Start of DATA RECORDS

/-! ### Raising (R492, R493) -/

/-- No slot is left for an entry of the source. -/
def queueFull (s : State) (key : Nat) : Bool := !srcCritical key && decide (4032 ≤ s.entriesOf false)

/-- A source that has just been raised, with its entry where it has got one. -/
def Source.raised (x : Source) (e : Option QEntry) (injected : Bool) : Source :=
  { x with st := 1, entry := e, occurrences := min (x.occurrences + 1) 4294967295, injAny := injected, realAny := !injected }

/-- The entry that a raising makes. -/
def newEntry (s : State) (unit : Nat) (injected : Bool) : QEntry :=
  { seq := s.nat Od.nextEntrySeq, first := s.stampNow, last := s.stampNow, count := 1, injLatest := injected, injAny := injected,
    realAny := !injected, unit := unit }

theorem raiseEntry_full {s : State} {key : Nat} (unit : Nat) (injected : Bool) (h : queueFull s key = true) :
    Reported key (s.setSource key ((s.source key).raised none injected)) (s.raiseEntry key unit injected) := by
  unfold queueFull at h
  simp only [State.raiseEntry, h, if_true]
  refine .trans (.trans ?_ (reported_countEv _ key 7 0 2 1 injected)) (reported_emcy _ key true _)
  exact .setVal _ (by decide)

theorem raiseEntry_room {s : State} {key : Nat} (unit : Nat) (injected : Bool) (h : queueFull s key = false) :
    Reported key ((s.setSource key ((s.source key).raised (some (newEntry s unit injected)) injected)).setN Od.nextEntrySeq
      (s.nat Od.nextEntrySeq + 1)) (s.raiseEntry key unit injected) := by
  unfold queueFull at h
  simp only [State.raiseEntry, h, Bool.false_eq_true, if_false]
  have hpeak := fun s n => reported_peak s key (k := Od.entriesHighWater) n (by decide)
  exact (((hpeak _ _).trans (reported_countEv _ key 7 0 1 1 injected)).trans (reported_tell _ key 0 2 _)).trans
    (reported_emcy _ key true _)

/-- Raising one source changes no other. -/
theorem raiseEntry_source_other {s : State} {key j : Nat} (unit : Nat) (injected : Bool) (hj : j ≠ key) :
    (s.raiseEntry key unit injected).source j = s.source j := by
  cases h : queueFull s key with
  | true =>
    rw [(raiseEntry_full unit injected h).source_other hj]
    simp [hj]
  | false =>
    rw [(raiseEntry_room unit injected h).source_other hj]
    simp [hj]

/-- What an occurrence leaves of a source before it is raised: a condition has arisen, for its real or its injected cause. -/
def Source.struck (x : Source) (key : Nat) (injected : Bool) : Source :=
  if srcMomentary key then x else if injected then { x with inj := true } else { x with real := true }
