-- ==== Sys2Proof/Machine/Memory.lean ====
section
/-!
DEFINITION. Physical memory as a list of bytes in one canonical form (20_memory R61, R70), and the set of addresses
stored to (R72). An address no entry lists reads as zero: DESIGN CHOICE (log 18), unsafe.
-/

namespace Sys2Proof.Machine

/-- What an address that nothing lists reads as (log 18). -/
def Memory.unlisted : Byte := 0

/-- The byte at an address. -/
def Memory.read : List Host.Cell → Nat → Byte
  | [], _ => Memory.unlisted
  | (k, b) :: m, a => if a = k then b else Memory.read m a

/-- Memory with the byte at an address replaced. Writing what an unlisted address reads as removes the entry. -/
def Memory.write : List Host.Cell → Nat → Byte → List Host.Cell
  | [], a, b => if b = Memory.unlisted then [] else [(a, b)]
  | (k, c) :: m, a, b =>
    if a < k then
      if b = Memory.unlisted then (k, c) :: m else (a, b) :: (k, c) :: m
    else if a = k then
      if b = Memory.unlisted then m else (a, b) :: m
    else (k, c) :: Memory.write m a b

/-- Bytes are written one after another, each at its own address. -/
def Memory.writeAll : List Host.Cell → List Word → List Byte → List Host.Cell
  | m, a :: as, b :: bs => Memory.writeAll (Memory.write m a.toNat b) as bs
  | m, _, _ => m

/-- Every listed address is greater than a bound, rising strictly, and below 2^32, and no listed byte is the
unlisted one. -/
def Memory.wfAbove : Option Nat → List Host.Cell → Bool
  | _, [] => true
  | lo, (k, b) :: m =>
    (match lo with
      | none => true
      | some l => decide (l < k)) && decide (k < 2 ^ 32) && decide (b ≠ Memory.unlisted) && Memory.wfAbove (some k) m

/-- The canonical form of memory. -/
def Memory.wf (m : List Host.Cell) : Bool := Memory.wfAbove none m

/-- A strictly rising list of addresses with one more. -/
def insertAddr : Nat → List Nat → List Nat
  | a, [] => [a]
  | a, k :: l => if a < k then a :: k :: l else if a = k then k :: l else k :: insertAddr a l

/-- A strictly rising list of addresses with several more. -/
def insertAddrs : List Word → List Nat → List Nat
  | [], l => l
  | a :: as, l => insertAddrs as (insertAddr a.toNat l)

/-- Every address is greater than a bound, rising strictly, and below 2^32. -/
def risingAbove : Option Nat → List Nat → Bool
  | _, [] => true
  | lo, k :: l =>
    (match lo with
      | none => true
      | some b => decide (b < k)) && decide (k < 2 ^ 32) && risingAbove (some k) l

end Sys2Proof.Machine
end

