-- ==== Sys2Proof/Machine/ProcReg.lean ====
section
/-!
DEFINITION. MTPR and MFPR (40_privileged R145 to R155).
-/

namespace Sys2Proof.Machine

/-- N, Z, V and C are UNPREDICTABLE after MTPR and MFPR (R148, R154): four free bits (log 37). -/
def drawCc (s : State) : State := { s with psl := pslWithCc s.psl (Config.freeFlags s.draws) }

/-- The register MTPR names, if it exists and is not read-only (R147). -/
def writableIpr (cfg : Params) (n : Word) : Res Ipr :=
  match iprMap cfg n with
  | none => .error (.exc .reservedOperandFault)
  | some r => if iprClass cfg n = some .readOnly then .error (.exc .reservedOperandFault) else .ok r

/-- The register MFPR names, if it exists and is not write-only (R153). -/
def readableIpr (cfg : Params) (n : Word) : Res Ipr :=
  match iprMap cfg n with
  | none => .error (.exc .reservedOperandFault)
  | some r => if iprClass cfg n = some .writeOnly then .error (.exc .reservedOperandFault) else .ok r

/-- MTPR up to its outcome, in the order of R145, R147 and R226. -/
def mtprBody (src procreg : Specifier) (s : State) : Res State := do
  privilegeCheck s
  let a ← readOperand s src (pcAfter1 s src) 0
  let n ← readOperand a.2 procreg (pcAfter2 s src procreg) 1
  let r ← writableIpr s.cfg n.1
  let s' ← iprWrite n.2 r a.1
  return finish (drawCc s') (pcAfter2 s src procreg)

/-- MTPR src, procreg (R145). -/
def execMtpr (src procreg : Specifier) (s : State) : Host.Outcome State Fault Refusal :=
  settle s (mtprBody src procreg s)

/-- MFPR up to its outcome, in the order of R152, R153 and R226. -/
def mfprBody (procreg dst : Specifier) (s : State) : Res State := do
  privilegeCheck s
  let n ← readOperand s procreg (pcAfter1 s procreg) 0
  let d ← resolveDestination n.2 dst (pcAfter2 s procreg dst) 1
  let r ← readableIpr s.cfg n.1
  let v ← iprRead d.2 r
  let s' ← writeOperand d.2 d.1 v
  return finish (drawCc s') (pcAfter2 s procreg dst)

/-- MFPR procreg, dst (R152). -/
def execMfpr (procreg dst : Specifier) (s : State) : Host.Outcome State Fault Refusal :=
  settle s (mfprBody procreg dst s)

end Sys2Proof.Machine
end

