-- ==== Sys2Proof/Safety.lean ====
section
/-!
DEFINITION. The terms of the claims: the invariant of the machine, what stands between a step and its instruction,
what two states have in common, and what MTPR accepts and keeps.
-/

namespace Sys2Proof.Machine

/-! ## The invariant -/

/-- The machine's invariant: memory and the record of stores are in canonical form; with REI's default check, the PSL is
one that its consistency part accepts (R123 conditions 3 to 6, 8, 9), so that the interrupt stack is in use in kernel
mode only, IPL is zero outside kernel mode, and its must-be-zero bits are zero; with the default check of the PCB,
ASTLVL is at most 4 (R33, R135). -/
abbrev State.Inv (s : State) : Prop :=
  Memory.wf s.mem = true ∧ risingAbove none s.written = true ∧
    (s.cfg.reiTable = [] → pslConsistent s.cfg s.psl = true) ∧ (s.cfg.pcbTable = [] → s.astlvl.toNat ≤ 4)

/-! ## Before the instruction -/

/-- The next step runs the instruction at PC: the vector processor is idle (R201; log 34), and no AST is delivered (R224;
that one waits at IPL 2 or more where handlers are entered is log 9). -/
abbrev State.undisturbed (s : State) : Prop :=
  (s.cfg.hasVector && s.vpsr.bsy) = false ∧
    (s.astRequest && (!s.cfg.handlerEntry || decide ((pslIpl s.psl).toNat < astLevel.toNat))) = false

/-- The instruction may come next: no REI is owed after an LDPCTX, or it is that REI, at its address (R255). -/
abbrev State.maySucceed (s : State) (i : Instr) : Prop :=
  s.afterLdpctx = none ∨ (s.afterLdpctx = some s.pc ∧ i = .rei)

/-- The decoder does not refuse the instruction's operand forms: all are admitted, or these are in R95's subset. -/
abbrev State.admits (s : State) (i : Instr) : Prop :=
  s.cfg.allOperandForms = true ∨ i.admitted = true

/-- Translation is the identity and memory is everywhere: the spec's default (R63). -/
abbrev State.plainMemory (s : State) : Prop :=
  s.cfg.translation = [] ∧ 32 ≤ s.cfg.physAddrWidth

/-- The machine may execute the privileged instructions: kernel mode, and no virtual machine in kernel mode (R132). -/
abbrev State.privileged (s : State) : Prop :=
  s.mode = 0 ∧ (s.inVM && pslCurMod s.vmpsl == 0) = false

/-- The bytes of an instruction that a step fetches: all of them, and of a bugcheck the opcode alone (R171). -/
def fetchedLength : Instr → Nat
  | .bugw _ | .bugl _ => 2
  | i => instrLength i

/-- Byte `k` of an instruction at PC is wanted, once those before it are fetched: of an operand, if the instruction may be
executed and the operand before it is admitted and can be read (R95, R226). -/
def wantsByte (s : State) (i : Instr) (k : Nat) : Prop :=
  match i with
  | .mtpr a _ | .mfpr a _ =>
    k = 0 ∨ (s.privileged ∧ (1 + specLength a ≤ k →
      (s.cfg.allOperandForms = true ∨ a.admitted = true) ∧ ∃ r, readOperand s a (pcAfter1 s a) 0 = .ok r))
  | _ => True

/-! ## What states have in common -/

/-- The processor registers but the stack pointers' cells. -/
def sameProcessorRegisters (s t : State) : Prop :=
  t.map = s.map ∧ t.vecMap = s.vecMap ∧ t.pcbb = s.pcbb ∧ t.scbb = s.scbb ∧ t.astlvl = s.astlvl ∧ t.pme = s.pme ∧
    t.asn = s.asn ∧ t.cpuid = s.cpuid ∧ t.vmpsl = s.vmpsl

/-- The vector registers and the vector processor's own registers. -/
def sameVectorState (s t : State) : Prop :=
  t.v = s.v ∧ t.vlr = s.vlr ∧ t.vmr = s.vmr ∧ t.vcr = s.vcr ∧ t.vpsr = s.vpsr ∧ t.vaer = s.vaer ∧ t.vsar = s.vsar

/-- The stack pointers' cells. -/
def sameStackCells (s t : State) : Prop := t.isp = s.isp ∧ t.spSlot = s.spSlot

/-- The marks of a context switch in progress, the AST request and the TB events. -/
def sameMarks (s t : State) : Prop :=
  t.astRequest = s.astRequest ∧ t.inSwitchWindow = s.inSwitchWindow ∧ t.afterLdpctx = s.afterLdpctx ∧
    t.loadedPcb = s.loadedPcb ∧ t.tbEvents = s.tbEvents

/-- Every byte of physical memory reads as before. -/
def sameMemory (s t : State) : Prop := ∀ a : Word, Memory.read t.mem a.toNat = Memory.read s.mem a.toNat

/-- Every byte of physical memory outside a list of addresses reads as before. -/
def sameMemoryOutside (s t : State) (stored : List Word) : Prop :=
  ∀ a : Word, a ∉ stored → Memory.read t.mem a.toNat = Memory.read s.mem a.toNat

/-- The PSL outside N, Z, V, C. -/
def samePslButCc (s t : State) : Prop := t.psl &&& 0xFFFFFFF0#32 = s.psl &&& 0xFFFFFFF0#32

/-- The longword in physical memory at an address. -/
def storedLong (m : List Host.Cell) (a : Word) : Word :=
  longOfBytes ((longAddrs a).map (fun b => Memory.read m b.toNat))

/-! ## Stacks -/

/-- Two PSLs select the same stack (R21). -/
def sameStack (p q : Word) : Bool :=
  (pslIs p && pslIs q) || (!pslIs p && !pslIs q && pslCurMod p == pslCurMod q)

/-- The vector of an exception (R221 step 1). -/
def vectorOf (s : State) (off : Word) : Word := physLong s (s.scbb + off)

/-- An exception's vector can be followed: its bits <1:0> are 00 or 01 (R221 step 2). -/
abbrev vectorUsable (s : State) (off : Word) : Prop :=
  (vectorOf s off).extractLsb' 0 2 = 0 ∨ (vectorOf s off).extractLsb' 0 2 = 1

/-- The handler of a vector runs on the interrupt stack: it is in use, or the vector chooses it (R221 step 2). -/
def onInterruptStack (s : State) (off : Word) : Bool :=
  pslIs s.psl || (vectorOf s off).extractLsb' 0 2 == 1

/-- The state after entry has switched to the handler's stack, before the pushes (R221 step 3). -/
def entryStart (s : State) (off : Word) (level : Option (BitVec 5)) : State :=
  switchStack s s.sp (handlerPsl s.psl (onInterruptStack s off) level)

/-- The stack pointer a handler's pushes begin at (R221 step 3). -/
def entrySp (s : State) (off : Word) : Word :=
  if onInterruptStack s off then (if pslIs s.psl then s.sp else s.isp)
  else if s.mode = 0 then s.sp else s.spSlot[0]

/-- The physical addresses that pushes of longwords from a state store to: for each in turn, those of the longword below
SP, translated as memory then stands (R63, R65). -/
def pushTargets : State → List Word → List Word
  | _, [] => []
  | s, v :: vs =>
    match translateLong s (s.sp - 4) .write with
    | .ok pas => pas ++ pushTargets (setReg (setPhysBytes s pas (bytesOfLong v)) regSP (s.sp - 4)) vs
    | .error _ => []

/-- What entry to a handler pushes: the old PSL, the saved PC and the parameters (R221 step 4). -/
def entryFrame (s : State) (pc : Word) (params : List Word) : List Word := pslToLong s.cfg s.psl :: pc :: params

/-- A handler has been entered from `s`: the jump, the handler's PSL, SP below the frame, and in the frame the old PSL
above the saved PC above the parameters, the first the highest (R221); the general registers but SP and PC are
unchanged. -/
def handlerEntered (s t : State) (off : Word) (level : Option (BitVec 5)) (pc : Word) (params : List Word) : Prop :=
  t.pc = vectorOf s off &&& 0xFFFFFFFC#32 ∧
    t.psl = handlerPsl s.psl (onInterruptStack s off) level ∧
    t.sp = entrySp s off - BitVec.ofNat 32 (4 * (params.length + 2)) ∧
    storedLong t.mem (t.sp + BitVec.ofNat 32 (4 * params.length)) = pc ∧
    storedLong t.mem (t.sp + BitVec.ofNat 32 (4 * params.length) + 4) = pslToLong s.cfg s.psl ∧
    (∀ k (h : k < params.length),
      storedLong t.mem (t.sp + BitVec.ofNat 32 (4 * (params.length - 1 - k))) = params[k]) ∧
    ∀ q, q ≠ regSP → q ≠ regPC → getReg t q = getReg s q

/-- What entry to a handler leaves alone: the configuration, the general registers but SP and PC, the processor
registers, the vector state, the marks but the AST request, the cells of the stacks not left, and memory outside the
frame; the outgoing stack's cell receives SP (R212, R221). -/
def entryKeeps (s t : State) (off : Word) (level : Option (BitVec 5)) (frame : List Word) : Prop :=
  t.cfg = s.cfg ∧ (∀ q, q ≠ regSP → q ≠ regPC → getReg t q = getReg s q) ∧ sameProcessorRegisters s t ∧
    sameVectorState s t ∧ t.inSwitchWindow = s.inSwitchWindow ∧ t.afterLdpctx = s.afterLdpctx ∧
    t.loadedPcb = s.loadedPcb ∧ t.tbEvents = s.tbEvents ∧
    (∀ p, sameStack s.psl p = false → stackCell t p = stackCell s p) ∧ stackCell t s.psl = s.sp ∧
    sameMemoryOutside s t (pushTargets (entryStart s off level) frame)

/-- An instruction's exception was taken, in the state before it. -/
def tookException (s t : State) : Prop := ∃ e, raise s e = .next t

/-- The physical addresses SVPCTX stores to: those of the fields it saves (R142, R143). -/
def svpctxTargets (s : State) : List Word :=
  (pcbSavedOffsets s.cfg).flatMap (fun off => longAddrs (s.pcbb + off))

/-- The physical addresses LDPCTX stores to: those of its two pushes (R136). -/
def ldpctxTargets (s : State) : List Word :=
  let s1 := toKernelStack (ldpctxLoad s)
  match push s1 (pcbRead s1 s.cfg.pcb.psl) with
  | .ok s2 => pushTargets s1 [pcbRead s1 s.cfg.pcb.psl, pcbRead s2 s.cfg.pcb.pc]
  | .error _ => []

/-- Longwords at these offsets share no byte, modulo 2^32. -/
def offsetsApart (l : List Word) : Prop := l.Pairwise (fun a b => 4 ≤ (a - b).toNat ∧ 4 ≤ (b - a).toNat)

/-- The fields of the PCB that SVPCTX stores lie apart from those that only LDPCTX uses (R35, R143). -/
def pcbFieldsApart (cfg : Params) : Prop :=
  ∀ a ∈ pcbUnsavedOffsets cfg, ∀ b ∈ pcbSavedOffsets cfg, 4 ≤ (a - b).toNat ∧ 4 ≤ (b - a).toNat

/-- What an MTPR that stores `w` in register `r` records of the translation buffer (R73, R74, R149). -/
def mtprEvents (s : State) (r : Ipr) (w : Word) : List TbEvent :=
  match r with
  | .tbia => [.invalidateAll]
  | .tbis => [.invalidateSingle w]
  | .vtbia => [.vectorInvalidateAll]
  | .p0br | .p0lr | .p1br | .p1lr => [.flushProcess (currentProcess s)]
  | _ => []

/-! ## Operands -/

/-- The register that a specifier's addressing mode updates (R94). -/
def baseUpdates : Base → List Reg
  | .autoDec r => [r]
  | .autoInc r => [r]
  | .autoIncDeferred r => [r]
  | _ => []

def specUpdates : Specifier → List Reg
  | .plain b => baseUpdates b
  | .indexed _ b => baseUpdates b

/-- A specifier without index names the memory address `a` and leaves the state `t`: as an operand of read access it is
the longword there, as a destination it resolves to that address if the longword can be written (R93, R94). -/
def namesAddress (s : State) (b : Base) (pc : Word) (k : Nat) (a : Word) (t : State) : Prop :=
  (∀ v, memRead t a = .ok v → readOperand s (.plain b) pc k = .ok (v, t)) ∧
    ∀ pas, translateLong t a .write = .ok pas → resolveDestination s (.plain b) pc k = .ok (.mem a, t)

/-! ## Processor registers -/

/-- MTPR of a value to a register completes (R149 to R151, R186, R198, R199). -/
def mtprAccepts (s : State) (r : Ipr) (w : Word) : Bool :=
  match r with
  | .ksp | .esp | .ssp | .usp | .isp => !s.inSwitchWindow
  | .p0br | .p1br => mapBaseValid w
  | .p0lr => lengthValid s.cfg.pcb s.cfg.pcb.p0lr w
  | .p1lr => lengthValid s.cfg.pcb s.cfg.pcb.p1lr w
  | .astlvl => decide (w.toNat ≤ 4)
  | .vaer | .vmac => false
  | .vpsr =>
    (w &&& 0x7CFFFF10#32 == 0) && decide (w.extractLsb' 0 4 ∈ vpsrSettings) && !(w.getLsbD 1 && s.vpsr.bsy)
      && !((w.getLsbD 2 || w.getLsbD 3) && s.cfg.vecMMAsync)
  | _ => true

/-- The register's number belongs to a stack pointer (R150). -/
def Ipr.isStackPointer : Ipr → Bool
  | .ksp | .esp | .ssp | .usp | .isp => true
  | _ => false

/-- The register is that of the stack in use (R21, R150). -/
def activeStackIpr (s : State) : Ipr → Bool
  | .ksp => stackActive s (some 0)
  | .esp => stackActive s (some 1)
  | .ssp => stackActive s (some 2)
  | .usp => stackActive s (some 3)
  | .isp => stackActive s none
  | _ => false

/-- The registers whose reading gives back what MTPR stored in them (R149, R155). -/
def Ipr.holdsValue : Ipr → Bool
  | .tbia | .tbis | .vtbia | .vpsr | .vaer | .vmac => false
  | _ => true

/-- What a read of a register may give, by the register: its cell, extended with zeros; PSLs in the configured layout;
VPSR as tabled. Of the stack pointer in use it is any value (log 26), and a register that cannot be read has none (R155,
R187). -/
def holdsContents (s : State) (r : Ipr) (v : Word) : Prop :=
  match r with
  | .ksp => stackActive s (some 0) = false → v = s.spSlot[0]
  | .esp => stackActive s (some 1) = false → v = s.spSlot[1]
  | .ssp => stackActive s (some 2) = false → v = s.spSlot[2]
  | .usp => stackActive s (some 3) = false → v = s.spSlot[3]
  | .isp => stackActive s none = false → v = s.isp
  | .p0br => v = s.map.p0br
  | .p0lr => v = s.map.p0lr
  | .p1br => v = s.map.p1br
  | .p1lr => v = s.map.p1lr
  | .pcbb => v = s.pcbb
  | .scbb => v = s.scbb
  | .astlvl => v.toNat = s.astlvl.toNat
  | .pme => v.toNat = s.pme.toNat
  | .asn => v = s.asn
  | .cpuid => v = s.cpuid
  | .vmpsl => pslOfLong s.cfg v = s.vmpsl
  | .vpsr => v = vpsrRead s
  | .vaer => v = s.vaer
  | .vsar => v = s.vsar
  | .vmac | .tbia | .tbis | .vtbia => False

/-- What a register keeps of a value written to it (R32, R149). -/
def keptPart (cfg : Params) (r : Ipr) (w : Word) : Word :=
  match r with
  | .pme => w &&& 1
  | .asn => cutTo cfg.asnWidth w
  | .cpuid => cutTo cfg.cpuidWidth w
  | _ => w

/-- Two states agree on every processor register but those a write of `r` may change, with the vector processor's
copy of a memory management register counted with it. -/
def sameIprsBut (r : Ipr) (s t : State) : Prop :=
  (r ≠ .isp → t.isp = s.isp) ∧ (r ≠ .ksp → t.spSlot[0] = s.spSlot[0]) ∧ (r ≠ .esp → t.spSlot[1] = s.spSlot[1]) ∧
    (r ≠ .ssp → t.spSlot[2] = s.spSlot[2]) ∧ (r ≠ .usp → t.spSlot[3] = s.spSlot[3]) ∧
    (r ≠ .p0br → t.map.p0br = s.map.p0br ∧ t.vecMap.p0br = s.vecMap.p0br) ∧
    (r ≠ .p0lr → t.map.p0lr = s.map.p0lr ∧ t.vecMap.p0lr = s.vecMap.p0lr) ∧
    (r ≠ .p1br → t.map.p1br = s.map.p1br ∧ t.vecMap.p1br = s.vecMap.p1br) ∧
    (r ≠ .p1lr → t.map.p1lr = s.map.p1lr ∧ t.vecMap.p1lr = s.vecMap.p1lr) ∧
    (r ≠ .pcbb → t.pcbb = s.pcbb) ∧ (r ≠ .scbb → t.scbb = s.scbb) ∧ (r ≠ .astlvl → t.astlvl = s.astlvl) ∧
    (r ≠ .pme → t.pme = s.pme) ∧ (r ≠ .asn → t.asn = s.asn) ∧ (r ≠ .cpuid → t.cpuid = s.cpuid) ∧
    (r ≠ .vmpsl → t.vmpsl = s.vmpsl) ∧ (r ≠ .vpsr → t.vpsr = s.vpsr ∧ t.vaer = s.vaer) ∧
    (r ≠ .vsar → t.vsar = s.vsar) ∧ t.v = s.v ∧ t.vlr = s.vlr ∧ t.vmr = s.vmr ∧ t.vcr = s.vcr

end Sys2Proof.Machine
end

End of DATA RECORDS

## WHAT IS BEING ASKED:
Each line that includes the string "afterLdpctx" should be copied from the data.

## EXERCISE ANSWER:
  s.afterLdpctx = none ∨ (s.afterLdpctx = some s.pc ∧ i = .rei)
  t.astRequest = s.astRequest ∧ t.inSwitchWindow = s.inSwitchWindow ∧ t.afterLdpctx = s.afterLdpctx ∧
    sameVectorState s t ∧ t.inSwitchWindow = s.inSwitchWindow ∧ t.afterLdpctx = s.afterLdpctx ∧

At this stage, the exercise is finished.